Collected data entries
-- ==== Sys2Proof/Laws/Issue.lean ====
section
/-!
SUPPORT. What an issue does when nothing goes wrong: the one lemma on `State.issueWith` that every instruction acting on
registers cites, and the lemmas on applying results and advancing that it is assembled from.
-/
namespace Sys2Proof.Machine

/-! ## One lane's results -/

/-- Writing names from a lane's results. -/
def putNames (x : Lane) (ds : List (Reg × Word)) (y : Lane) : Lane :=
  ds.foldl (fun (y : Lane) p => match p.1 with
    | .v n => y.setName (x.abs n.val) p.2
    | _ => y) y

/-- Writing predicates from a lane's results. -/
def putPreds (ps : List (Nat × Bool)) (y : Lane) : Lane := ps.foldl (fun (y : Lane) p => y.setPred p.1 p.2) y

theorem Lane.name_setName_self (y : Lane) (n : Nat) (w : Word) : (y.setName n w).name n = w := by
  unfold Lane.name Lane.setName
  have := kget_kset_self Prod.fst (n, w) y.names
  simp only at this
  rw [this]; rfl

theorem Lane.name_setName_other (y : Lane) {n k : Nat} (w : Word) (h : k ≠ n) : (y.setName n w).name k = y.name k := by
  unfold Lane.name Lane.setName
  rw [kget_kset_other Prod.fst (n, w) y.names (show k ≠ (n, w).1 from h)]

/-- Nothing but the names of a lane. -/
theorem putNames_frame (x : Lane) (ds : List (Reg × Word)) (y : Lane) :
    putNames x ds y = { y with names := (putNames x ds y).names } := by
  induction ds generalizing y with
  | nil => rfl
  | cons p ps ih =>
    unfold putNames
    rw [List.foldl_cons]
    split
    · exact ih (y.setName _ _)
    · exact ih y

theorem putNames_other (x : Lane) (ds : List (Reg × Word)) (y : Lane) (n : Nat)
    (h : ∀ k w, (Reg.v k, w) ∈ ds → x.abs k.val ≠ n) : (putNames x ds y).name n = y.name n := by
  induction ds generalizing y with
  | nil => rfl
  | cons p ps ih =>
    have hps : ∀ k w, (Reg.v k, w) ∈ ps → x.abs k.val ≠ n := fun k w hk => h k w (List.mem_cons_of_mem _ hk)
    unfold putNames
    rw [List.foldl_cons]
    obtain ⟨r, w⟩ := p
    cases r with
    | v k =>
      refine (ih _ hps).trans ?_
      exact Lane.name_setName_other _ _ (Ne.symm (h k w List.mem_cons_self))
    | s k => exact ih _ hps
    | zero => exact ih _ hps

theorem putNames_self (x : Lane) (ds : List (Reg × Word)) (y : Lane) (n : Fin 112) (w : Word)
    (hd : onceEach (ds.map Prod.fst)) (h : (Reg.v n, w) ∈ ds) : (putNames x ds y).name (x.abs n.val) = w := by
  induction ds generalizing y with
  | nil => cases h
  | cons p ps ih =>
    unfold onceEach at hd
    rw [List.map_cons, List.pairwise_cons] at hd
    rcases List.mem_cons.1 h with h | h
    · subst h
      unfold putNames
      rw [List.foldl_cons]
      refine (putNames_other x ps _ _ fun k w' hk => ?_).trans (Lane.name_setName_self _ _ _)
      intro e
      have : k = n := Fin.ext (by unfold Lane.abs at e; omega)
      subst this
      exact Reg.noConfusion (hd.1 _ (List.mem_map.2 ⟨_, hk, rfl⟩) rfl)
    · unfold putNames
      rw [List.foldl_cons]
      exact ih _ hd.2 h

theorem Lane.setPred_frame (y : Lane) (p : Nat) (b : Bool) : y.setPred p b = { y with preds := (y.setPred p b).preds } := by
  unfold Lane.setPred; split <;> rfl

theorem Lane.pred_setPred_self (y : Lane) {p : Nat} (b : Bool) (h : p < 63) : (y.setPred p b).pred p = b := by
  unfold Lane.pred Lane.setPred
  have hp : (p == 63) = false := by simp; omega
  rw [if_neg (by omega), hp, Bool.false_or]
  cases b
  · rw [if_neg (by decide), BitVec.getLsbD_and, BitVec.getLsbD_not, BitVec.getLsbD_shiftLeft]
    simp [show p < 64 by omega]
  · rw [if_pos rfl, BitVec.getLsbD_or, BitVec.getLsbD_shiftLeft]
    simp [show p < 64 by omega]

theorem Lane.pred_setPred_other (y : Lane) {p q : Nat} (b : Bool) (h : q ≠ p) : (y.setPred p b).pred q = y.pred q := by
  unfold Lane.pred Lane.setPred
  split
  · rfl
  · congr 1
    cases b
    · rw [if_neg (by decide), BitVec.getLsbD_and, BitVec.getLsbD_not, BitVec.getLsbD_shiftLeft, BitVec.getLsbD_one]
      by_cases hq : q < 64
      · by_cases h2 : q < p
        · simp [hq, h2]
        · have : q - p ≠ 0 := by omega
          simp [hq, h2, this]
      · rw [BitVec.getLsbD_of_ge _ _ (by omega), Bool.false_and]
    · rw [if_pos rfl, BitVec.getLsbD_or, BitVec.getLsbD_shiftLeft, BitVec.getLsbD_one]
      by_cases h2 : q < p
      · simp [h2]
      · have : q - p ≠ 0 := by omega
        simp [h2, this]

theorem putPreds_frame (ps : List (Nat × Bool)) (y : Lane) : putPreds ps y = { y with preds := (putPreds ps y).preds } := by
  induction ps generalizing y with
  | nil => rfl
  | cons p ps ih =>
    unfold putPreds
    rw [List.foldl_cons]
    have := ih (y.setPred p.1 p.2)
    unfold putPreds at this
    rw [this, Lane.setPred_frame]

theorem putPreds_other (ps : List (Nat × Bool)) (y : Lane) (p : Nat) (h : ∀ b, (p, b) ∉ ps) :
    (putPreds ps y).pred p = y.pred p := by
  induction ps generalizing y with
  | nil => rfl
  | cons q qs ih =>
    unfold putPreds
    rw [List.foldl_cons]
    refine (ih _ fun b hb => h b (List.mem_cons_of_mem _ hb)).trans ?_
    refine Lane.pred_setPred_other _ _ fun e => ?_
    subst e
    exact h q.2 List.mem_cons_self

§ Exercise:
Could you set down, word for word, only the lines above from the line with "names from a lane's results. -/" to the line with "refine (ih _ hps).trans ?_", including both?

§ Solution for this task:
/-- Writing names from a lane's results. -/
def putNames (x : Lane) (ds : List (Reg × Word)) (y : Lane) : Lane :=
  ds.foldl (fun (y : Lane) p => match p.1 with
    | .v n => y.setName (x.abs n.val) p.2
    | _ => y) y

/-- Writing predicates from a lane's results. -/
def putPreds (ps : List (Nat × Bool)) (y : Lane) : Lane := ps.foldl (fun (y : Lane) p => y.setPred p.1 p.2) y

theorem Lane.name_setName_self (y : Lane) (n : Nat) (w : Word) : (y.setName n w).name n = w := by
  unfold Lane.name Lane.setName
  have := kget_kset_self Prod.fst (n, w) y.names
  simp only at this
  rw [this]; rfl

theorem Lane.name_setName_other (y : Lane) {n k : Nat} (w : Word) (h : k ≠ n) : (y.setName n w).name k = y.name k := by
  unfold Lane.name Lane.setName
  rw [kget_kset_other Prod.fst (n, w) y.names (show k ≠ (n, w).1 from h)]

/-- Nothing but the names of a lane. -/
theorem putNames_frame (x : Lane) (ds : List (Reg × Word)) (y : Lane) :
    putNames x ds y = { y with names := (putNames x ds y).names } := by
  induction ds generalizing y with
  | nil => rfl
  | cons p ps ih =>
    unfold putNames
    rw [List.foldl_cons]
    split
    · exact ih (y.setName _ _)
    · exact ih y

theorem putNames_other (x : Lane) (ds : List (Reg × Word)) (y : Lane) (n : Nat)
    (h : ∀ k w, (Reg.v k, w) ∈ ds → x.abs k.val ≠ n) : (putNames x ds y).name n = y.name n := by
  induction ds generalizing y with
  | nil => rfl
  | cons p ps ih =>
    have hps : ∀ k w, (Reg.v k, w) ∈ ps → x.abs k.val ≠ n := fun k w hk => h k w (List.mem_cons_of_mem _ hk)
    unfold putNames
    rw [List.foldl_cons]
    obtain ⟨r, w⟩ := p
    cases r with
    | v k =>
      refine (ih _ hps).trans ?_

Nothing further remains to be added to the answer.